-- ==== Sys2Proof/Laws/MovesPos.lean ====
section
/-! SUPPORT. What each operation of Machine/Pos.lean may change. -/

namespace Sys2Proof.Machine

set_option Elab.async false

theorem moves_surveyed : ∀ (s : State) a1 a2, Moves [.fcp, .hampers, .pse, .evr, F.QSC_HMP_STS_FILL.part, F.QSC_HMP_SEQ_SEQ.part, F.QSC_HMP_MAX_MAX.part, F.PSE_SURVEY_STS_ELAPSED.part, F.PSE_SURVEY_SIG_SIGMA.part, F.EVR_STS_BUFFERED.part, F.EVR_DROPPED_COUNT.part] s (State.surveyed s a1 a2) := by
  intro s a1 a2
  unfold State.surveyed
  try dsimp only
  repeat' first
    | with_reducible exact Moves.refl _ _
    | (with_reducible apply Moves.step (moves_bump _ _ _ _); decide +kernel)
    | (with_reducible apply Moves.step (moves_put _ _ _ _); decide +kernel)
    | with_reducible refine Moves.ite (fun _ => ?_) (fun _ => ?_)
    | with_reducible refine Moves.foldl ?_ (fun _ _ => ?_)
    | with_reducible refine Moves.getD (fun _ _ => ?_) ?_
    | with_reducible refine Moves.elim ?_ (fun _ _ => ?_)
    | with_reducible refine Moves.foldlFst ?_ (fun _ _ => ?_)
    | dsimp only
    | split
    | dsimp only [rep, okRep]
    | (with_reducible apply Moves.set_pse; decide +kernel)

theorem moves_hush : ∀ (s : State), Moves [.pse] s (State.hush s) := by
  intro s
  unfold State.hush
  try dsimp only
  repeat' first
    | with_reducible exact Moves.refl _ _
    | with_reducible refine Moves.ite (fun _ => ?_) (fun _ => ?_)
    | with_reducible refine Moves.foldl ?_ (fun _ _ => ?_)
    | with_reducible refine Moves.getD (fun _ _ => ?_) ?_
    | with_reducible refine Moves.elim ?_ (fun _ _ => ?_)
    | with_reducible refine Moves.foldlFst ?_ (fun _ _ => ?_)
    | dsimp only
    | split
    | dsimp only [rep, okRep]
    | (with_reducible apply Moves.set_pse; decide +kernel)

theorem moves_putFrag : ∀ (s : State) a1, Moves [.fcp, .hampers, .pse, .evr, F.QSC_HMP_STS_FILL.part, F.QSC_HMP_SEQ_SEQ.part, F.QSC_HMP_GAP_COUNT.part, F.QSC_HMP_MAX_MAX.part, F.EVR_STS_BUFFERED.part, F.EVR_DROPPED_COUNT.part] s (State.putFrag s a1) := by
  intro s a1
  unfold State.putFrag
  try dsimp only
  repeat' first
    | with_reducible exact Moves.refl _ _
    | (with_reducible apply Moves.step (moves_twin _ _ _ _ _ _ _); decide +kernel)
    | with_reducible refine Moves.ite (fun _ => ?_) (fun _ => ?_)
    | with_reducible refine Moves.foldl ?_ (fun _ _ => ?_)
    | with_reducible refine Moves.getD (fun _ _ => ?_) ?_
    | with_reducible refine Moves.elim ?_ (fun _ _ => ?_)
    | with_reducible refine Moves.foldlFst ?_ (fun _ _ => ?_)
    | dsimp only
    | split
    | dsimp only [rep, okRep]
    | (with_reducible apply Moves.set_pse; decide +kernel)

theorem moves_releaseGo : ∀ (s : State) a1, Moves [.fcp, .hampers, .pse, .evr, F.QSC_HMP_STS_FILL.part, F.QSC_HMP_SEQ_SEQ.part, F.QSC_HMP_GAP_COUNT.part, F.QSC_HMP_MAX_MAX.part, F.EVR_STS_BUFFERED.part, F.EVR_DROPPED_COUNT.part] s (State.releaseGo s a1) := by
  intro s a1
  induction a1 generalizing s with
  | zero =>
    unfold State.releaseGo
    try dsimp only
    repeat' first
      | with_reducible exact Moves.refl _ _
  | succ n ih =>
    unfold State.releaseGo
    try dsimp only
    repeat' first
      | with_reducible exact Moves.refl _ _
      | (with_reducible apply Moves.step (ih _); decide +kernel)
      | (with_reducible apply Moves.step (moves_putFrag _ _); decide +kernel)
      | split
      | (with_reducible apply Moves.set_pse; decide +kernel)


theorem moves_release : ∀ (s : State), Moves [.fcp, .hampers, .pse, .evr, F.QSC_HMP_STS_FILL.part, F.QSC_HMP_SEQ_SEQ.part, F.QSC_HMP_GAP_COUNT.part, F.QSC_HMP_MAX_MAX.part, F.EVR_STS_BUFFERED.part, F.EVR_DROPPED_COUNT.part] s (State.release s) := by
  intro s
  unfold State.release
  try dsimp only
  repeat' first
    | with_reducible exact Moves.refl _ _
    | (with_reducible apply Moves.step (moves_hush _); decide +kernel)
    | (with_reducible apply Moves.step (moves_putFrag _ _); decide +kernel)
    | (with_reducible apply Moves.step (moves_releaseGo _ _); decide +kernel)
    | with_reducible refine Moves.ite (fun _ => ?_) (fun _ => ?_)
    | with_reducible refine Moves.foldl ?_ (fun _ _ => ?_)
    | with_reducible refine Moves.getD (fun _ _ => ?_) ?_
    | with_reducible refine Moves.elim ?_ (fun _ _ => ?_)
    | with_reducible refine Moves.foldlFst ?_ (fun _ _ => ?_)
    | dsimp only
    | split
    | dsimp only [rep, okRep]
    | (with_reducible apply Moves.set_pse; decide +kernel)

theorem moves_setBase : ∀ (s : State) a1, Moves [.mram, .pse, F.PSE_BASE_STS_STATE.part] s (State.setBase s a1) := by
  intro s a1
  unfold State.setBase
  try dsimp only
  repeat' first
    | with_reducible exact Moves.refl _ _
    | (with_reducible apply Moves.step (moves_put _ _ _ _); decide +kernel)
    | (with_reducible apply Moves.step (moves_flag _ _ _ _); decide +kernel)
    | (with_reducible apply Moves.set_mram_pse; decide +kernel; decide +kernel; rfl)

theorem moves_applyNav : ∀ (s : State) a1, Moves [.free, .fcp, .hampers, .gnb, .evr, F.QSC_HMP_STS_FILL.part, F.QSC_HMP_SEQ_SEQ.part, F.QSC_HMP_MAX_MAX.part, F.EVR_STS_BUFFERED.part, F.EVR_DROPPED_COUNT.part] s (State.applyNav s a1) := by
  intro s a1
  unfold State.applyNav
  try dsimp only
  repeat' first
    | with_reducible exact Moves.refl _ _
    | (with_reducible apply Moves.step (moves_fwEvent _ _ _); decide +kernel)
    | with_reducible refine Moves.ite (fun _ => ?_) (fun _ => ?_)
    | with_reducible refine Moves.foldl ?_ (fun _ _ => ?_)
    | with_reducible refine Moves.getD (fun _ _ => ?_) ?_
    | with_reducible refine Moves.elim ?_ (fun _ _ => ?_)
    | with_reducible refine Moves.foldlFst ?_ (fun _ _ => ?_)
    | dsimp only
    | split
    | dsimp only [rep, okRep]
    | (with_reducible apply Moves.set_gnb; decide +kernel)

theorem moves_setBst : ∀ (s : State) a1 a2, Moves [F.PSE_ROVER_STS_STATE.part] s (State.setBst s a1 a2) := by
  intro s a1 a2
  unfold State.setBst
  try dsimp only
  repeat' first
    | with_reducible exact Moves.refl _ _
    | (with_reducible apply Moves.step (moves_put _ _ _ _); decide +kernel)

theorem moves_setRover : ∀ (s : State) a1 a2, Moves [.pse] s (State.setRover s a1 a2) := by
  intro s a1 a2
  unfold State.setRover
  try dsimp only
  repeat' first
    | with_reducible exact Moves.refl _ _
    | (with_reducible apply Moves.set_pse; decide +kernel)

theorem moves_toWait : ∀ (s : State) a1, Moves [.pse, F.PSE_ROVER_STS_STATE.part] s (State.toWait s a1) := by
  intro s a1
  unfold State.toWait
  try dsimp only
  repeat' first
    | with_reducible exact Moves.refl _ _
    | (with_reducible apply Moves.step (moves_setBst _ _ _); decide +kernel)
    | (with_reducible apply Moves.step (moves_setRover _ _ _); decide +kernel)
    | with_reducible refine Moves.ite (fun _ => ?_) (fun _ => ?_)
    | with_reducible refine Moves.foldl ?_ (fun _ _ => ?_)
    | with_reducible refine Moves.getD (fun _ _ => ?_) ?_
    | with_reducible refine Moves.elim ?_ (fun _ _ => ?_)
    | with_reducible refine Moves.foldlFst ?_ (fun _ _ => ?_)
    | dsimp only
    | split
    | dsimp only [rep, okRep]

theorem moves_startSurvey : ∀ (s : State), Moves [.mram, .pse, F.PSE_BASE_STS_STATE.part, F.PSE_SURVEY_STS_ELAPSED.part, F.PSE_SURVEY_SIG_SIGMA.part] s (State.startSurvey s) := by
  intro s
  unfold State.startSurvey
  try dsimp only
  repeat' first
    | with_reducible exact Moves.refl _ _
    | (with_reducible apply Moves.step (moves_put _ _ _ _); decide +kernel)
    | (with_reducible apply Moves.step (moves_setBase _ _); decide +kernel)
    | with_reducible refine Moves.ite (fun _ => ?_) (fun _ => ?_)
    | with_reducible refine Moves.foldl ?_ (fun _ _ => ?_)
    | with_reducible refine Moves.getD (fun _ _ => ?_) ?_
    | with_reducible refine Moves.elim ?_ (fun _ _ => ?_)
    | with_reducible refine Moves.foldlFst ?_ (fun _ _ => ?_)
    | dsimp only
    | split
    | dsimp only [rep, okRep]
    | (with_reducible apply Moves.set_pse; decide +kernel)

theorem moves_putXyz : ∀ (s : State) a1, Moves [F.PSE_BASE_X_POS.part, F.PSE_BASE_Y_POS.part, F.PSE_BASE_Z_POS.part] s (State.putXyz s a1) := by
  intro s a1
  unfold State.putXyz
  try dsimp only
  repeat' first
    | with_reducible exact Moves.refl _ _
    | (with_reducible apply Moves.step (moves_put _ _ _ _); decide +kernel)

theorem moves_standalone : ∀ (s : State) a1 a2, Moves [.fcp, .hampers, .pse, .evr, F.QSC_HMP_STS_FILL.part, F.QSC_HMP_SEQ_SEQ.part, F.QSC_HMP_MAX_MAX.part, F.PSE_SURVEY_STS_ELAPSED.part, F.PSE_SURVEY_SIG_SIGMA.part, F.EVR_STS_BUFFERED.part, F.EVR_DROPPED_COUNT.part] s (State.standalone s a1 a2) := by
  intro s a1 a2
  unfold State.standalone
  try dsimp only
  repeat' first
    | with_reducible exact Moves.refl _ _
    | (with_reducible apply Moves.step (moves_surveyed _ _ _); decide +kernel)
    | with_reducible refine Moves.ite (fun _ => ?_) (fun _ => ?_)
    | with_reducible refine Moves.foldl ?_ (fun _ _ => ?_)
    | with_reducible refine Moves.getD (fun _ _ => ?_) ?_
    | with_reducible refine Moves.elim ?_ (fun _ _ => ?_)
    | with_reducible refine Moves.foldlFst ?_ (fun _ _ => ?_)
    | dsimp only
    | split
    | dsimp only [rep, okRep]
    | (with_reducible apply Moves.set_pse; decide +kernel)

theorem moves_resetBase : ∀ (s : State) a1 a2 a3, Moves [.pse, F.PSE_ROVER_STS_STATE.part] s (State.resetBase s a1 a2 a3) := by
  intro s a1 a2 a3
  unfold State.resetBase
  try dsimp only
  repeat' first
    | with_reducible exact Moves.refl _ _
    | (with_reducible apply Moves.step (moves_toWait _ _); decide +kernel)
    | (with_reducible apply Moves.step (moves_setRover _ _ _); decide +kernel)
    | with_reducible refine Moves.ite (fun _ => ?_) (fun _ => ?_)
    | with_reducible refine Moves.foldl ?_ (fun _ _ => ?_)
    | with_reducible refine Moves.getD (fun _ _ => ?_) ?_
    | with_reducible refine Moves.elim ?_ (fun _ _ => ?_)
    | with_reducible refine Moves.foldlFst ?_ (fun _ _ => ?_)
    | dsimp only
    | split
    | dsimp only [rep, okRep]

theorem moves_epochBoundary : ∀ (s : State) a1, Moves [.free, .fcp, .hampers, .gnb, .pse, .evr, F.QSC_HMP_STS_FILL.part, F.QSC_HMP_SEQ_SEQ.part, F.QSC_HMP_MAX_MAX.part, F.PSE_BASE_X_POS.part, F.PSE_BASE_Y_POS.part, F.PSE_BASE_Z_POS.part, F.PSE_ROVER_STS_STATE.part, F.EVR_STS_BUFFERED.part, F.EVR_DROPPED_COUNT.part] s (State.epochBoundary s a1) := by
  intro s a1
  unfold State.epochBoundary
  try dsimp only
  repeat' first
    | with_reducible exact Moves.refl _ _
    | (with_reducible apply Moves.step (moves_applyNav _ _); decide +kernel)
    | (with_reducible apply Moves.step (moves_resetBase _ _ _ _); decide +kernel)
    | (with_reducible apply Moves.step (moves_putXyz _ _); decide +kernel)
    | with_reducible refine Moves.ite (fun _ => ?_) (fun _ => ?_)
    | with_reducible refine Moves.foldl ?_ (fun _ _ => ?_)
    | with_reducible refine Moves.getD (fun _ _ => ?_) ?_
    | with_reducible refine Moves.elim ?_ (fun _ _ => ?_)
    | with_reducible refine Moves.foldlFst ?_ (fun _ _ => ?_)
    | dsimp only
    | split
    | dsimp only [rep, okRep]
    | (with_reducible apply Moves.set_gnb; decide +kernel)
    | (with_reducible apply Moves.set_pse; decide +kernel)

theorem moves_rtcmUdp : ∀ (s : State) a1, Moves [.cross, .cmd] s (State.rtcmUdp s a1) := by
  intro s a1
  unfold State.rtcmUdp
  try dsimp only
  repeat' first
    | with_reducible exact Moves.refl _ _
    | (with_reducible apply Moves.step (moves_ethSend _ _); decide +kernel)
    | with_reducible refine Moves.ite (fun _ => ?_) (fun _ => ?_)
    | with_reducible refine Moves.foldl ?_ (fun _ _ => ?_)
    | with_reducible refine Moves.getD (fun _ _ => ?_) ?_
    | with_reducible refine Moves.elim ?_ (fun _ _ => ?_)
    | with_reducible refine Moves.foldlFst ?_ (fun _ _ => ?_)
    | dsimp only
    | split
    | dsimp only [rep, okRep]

**ASSIGNMENT**
Nothing but the lines from the first line of the listing above through the line holding "set_option Elab.async false" should be reproduced, and each must match exactly.

**ANSWER TO THIS PROBLEM**
-- ==== Sys2Proof/Laws/MovesPos.lean ====
section
/-! SUPPORT. What each operation of Machine/Pos.lean may change. -/

namespace Sys2Proof.Machine

set_option Elab.async false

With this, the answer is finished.